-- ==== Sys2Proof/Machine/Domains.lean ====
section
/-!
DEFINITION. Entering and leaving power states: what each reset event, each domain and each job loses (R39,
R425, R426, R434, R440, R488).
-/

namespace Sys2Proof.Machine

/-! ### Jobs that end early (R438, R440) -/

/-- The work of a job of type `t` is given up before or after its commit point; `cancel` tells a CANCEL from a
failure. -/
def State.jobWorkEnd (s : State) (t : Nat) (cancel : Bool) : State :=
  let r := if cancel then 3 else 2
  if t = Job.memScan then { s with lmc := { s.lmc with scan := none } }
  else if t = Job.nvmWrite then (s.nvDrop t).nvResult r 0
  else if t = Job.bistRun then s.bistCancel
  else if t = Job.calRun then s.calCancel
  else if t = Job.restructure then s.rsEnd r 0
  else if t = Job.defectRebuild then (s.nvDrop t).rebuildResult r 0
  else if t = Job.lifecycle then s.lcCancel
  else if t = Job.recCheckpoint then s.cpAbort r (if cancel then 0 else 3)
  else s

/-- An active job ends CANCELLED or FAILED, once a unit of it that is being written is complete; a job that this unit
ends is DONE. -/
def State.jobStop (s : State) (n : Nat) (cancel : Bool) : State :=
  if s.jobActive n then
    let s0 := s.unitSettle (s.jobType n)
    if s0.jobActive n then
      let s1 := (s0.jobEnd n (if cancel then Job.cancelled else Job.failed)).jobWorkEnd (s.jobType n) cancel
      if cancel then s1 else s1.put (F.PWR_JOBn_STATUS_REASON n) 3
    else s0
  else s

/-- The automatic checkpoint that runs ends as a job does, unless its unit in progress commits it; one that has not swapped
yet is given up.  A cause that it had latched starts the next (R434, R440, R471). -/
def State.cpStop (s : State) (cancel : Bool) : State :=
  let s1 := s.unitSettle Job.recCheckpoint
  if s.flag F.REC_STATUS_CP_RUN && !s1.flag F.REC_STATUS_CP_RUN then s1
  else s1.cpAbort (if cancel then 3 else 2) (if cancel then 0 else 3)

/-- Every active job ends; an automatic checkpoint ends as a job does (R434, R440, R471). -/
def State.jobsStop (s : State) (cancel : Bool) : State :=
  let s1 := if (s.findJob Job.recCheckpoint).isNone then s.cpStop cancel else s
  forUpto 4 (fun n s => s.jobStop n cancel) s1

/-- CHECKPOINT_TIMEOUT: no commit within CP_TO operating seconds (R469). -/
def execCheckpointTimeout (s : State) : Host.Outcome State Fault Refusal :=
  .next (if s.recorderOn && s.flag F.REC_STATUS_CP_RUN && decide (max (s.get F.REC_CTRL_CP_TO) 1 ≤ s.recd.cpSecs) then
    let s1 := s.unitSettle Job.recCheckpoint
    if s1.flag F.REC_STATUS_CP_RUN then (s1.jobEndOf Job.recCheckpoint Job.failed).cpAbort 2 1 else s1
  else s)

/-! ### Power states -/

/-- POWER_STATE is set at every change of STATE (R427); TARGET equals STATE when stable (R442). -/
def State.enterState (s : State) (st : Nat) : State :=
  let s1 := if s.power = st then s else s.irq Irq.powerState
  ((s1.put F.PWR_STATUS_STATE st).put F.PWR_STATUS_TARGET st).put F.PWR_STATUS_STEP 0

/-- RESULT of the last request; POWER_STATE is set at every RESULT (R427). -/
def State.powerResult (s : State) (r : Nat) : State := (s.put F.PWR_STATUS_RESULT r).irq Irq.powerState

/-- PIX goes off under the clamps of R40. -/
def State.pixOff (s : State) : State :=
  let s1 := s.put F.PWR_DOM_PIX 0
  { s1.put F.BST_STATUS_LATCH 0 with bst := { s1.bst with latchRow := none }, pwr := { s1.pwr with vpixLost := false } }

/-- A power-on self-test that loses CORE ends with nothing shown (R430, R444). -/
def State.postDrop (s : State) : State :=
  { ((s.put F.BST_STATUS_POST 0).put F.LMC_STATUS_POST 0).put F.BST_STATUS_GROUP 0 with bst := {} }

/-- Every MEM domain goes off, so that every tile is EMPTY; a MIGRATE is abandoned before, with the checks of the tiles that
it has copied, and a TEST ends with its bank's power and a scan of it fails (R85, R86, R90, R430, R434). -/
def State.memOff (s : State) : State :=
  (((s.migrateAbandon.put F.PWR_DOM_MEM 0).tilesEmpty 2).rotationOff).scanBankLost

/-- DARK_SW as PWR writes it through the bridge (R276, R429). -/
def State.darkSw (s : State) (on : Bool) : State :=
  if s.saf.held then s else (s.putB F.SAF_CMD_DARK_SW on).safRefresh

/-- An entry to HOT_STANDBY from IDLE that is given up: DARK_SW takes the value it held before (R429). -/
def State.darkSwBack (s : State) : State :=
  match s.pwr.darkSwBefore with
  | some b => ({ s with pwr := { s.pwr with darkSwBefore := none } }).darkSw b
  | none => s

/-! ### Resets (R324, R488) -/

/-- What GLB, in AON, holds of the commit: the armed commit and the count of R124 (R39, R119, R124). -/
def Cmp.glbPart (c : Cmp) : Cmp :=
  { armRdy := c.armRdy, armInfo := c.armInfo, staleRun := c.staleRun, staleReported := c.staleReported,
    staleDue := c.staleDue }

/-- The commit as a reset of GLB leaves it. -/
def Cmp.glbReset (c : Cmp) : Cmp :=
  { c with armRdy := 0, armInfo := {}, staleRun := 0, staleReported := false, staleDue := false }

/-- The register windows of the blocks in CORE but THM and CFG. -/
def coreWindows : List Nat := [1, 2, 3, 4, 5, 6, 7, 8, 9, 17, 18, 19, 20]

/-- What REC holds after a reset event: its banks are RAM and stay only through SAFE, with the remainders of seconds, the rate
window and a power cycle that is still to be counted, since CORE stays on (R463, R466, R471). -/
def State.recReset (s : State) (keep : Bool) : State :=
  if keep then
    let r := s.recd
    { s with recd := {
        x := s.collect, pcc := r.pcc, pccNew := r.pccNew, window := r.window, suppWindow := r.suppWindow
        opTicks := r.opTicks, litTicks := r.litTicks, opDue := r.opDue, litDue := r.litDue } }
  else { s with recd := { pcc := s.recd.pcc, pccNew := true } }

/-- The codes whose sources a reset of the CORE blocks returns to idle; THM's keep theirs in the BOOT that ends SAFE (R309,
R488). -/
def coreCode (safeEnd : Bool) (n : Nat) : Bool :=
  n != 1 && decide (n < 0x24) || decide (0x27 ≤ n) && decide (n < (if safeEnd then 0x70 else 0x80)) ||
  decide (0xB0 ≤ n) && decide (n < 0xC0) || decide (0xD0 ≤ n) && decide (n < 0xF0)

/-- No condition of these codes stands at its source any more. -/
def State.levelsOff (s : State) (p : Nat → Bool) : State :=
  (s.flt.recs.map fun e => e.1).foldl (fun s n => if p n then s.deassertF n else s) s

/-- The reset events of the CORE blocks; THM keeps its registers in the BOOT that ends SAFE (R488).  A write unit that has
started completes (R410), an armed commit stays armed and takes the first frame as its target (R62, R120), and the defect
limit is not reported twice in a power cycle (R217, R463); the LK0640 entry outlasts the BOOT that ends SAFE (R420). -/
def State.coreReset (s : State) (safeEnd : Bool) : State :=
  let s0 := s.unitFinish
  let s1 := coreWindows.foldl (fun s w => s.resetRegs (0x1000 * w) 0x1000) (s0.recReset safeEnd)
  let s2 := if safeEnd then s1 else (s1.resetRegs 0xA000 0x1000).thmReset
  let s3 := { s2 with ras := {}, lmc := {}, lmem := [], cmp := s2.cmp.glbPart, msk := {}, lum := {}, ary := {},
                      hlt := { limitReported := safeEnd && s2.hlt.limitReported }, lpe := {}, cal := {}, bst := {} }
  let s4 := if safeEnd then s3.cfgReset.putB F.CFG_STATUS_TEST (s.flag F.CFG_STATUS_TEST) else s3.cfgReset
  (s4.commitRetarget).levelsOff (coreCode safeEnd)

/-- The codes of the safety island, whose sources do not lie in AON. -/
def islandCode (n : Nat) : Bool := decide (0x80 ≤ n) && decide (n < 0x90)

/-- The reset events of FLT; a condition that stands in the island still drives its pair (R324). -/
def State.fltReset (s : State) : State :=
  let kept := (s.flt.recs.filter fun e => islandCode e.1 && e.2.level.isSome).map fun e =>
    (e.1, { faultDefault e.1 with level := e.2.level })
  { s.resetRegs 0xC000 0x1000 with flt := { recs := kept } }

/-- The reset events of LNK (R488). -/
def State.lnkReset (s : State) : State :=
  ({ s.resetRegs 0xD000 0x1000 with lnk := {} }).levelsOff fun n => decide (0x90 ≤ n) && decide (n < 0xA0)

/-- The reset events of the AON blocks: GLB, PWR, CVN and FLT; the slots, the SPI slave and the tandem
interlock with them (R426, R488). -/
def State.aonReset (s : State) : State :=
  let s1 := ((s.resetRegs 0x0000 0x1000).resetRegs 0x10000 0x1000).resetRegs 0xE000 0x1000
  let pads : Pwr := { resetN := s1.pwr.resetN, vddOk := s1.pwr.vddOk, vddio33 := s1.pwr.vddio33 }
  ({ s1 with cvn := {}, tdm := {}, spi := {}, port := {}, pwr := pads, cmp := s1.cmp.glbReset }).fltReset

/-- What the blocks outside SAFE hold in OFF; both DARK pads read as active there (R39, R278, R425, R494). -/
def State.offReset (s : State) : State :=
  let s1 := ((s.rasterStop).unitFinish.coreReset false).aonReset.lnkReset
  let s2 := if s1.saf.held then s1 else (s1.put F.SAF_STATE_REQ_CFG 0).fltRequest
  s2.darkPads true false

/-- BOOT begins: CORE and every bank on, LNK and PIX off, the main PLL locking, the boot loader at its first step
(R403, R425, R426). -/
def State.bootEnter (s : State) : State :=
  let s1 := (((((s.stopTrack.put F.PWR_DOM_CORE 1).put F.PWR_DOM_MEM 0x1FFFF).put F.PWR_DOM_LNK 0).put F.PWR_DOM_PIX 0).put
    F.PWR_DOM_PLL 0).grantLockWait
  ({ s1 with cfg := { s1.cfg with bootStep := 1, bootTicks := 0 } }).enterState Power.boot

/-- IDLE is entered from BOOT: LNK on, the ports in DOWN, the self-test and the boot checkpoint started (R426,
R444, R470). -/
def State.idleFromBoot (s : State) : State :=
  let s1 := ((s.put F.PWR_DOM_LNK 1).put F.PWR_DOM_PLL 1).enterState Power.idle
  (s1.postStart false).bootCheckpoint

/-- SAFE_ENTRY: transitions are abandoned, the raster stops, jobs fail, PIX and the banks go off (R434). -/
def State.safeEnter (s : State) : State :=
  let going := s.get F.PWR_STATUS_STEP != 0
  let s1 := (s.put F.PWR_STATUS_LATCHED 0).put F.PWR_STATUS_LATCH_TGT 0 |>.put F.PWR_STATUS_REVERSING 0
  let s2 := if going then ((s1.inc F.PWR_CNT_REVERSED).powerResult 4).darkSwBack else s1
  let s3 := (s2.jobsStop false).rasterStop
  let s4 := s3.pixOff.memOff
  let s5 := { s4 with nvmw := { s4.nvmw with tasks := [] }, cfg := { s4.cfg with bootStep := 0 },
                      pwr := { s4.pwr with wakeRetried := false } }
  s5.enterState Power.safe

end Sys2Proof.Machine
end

_ _ _

WORK ORDER: Write out the material above exactly, please, from its first line up to and including the line where "else if t = Job.bistRun then s.bistCancel" appears, and stop there.

RESPONSE TO THE EXERCISE:
-- ==== Sys2Proof/Machine/Domains.lean ====
section
/-!
DEFINITION. Entering and leaving power states: what each reset event, each domain and each job loses (R39,
R425, R426, R434, R440, R488).
-/

namespace Sys2Proof.Machine

/-! ### Jobs that end early (R438, R440) -/

/-- The work of a job of type `t` is given up before or after its commit point; `cancel` tells a CANCEL from a
failure. -/
def State.jobWorkEnd (s : State) (t : Nat) (cancel : Bool) : State :=
  let r := if cancel then 3 else 2
  if t = Job.memScan then { s with lmc := { s.lmc with scan := none } }
  else if t = Job.nvmWrite then (s.nvDrop t).nvResult r 0
  else if t = Job.bistRun then s.bistCancel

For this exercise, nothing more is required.